**WORK TO COMPLETE:** The lines from the top of the listing through the one containing "open Sys2Proof" are to be retyped exactly, with no other lines.

== == ==

-- ==== Sys2Proof/Machine/PartsLane.lean ====
section
/-! DEFINITION. The analysis lanes of a sense die (R310 to R329) and the sluice engines of a timing die (R344 to R371). -/

namespace Sys2Proof.Machine

open Sys2Proof

/-- A sample of a lane (R313, R314): throw angle in Q16, angle-clock point in 1/20 degree, code, valid, converted by the
spare, its supply off, hold instant, taken in LIMP (R324), the sensor supply in microvolts as its conversion had it (R271); and what R149 asks at
its instant: tau_app, and whether a calibration sample may be kept. -/
structure Smp where
  phi   : Rat
  ang   : Int
  code  : BitVec 16
  ok    : Bool
  spare : Bool
  off   : Bool
  hold  : Nat
  limp  : Bool
  vss   : Int
  tau   : Rat
  keep  : Bool
deriving DecidableEq, Repr

/-- A result stage of a window that has closed (R320 to R326): which stage, cylinder, cycle count, QUAL bits, RES_USED, the
figures in the units of R326 (none: not computed), invalid samples, CK_CMB, QTOT in J, whether
a FUEL slot of the cylinder fired in the cycle, and the hold of the sample that closed the window (R323). -/
structure ResOut where
  imep    : Bool
  lane    : Nat
  cyl     : Nat
  cyc     : Nat
  qual    : Nat
  resUsed : Nat
  peg     : Option Int
  imepV   : Option Int
  pmax    : Option Int
  apmax   : Option Int
  dpmax   : Option Int
  qtot    : Option Int
  mfb10   : Option Int
  mfb50   : Option Int
  mfb90   : Option Int
  ki      : Option Int
  aki     : Option Int
  ninv    : Nat
  ck      : Int
  qJ      : Option Rat
  fuel    : Bool
  at_     : Nat
deriving DecidableEq, Repr

/-- A trace block in progress (R328, R329): RES, flags, cycle count, A0, HOLD0, samples newest first, DECIM_FROM, the
last angle-clock point taken, and whether an invalid sample is among them. -/
structure Trace where
  res   : Nat
  shed  : Bool
  limp  : Bool
  cyc   : Nat
  a0    : Int
  hold0 : Word
  smps  : List (BitVec 16)
  decim : Option Nat
  last  : Int
  inv   : Bool
deriving DecidableEq, Repr

/-- An analysis lane (R310 to R340). The samples of the throw cycle running, newest first; what has closed in it; the
pegging offset in bar; QTOT of the last 16 valid cycles; `tail` is the last valid sample of the cycle before with the invalid ones after it, newest
first, their throw angles less L (R314); `phi` is the throw angle of the last angle-clock point, `next` RES_REDUCED of a throw cycle that has begun and has
no sample yet (R312), `trcNew` that a trace block is due to begin (R328). -/
structure Lane where
  cfg     : Vector Word 6
  scale   : Word
  pscale  : Word
  smps    : List Smp
  cycNo   : Nat
  red     : Bool
  peg     : Option Rat
  pegFail : Bool
  cmbDone : Bool
  impDone : Bool
  results : List ResOut
  qtots   : List Rat
  ninv    : Nat
  misf    : Nat
  knock   : Nat
  miswired : Bool
  trace   : Option Trace
  tail    : List Smp
  phi     : Option Rat
  next    : Option Bool
  trcNew  : Bool
deriving DecidableEq, Repr

/-- The lanes of a sense die and TRC_CFG. -/
structure Ana where
  lanes : Vector Lane 12
  trc   : Word
deriving DecidableEq, Repr

/-- A sluice engine (R348 to R358, R366 to R368). `acc` is the divider's accumulator, `wait` the ticks until the next
instruction, `beg` and `begFrame` TCNT and FRAME when the stalled instruction began, `mid` that a stalled SHIFT has moved
its bits and waits to store; `txb` and `rxb` are the steward's buffers of 64 words (R439), `seen` the level the watch pin last sampled (R350); `txNew` of the TX
words the steward wrote in the SLUCLK period `txAt` (R356). -/
structure Sle where
  cfg0     : Word
  cfg1     : Word
  cfg2     : Word
  clk      : Word
  tlim     : Word
  st       : Nat
  pc       : Nat
  c0       : Word
  c1       : Word
  sr       : Word
  tcnt     : Word
  tprev    : Word
  outLeft  : Nat
  inGot    : Nat
  fall     : Option Word
  rise     : Option Word
  timeout  : Bool
  tx       : List Word
  rx       : List Word
  ovr      : Bool
  unr      : Bool
  abandon  : Bool
  lost     : Bool
  addr     : Bool
  acc      : Nat
  wait     : Nat
  stall    : Bool
  mid      : Bool
  beg      : Word
  begFrame : Word
  txb      : List Word
  rxb      : List Word
  seen     : Bool
  txAt     : Nat
  txNew    : Nat
deriving DecidableEq, Repr

/-- A program load that waits for its swap (R361 to R363): engine mask, configurations by engine, FORCE, the instant of its
expiry, SEQ and SILENT of its request. -/
structure Swap where
  mask   : Nat
  cfgs   : List (Nat × List Word)
  force  : Bool
  expiry : Option Nat
  req    : BitVec 16 × Bool
deriving DecidableEq, Repr

/-- A group (R344, R361, R369): both banks, which is active, the flags, the FRAME_ALIGN actions waiting with
the SEQ of their requests (false: a register write, no request), the pending swap, FRAME_ALIGN as last written; the flags set in the SLUCLK
period `setAt` (R353). -/
structure Slg where
  bank0  : Vector (BitVec 24) 48
  bank1  : Vector (BitVec 24) 48
  bank   : Bool
  flags  : BitVec 16
  ctl    : List (Word × BitVec 16 × Bool)
  swap   : Option Swap
  align  : Bool
  sets   : BitVec 16
  setAt  : Nat
deriving DecidableEq, Repr

/-- An SL pin (R346, R347, R370): SLP_CFG, the level and direction an engine last wrote, a run-time claim (rank, engine); of its input:
the level at the terminal and the SLUCLK edge at which the synchroniser took it, the filtered level, and the filter's changes on their way
(SLUCLK edge, level), oldest first. -/
structure SlPin where
  cfg   : Word
  lvl   : Bool
  dir   : Bool
  claim : Option (Nat × Nat)
  raw   : Bool
  rawAt : Nat
  filt  : Bool
  due   : List (Nat × Bool)
deriving DecidableEq, Repr

/-- What the steward decodes for a library engine (R365, R445): the last accepted sync, the nibbles of the SENT frame
running, whether its pause is awaited, the words taken of a longer value, VALUE, its FRAME, error, whether a value has come,
the status nibbles newest first, and the last serial message with its FRAME; the FRAME at which the last read or pattern began, and whether
the read has brought no value yet. -/
structure LibVal where
  sync   : Option Nat
  nibs   : Option (List Nat)
  pauseD : Bool
  words  : List Word
  value  : Nat
  frame  : Word
  err    : Bool
  have_  : Bool
  status : List Nat
  serial : Option (Nat × Word)
  begun  : Option Word
  asked  : Bool
deriving DecidableEq, Repr

/-- The sluice engines of a timing die. -/
structure Slu where
  eng  : Vector Sle 8
  grp  : Vector Slg 2
  pins : Vector SlPin 16
  libs : List LibVal
  auto : Bool
deriving DecidableEq, Repr

/-- What a half hands to the hub within one step; empty between steps. -/
inductive Out where
  /-- An entry for the event log (R460): TYPE, CODE, FRAME, DATA. -/
  | log (typ code : Nat) (frame : Word) (data : List Byte)
  /-- A Weir record of a source of the half (R412). -/
  | weir (src kind : Nat) (level : Bool) (frame : Word) (payload : Word)
  /-- An event counted in the hub (R460). -/
  | ev (e : Ev)
  /-- An unsolicited record (R454): mailbox, command, FRAME of its event (R455), payload, wake. -/
  | unsol (mb cmd : Nat) (frame : Word) (payload : List Byte) (wake : Bool)
  /-- A completion of a request that waited on the half: mailbox, SEQ, status, payload. -/
  | done (mb : Nat) (seq : BitVec 16) (status : Nat) (payload : List Byte)
  /-- The kill net is driven with a cause (R226). -/
  | kill (cause : Nat)
  /-- An event entry for a cycle record (R188): cylinder, cycle count, entry bytes, key of the slot and freeze. -/
  | entry (cyl cyc : Nat) (bytes : List Byte) (key : Nat × Nat)
  /-- The outcome of an entry already written becomes another (R185). -/
  | outcome (cyl : Nat) (key : Nat × Nat) (o : Nat)
  /-- A tag set on an entry already written (R101): cylinder, key, tag bit. -/
  | tag (cyl : Nat) (key : Nat × Nat) (t : BitVec 16)
  /-- BOOST of a pair started under a profile for a slot (R244, R252). -/
  | boostStart (pair prof k : Nat)
  /-- BOOST of a pair ended; `drop` when its cost is not learned for how it ended (R245). -/
  | boostEnd (pair : Nat) (drop : Bool)
  /-- A classified edge for the tooth log and WHEEL_DIAG (R441, R446): input, TS, polarity, FIRST, class, POS. -/
  | tooth (i : Nat) (ts : Word) (pol first : Bool) (cls pos : Nat)
  /-- A result stage is complete (R323). -/
  | result (r : ResOut)
  /-- A trace block begins: cylinder (R328). -/
  | traceNew (cyl : Nat)
  /-- A cylinder's trace block goes on at half resolution (R329). -/
  | traceDecim (cyl : Nat)
  /-- A trace block is finished: cylinder, the block (R328). -/
  | trace (cyl : Nat) (bytes : List Byte)
  /-- A lane of a cylinder that its half does not commit asks for the cycle count (R325): lane of the half, cylinder. -/
  | laneCount (j : Fin 12) (cyl : Nat)
  /-- A combustion window has closed and no FUEL slot of the cylinder fired in this half: did one in the other (R322)? Lane of the half, cylinder,
  cycle count. -/
  | fuelAsk (j : Fin 12) (cyl cyc : Nat)
  /-- A cycle window closes (R320, R336): lane, cylinder, cycle count, cycle angle of the largest p_m, largest less smallest p_m in bar. -/
  | cyclePeak (lane cyl cyc : Nat) (ang : Option Int) (span : Rat)
  /-- Open analysis windows complete as INCOMPLETE (R324). -/
  | anaLoss
  /-- An angle-clock request of SEQ 0 was dropped (R286): its point, and the instant. -/
  | aclkLost (pt : Int × List Int) (hold : Nat)
  /-- A cylinder committed (R325): the cycle record opens. -/
  | opened (o : OpenRec)
  /-- A count was corrected (R539): cylinder, old and new count, the slots frozen at that commit. -/
  | recount (cyl old new : Nat) (ks : List Nat)
  /-- The peak of a combustion window (R149, CUT): cylinder, cycle count, angle of peak pressure; from there on, oldest first, throw angle, tau_app
  and whether a sample may be kept; running astern. -/
  | calPeak (cyl cyc : Nat) (ap : Int) (pts : List (Rat × Rat × Bool)) (ast : Bool)
deriving DecidableEq, Repr

end Sys2Proof.Machine
end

== == ==

**ANSWER SECTION:**
-- ==== Sys2Proof/Machine/PartsLane.lean ====
section
/-! DEFINITION. The analysis lanes of a sense die (R310 to R329) and the sluice engines of a timing die (R344 to R371). -/

namespace Sys2Proof.Machine

open Sys2Proof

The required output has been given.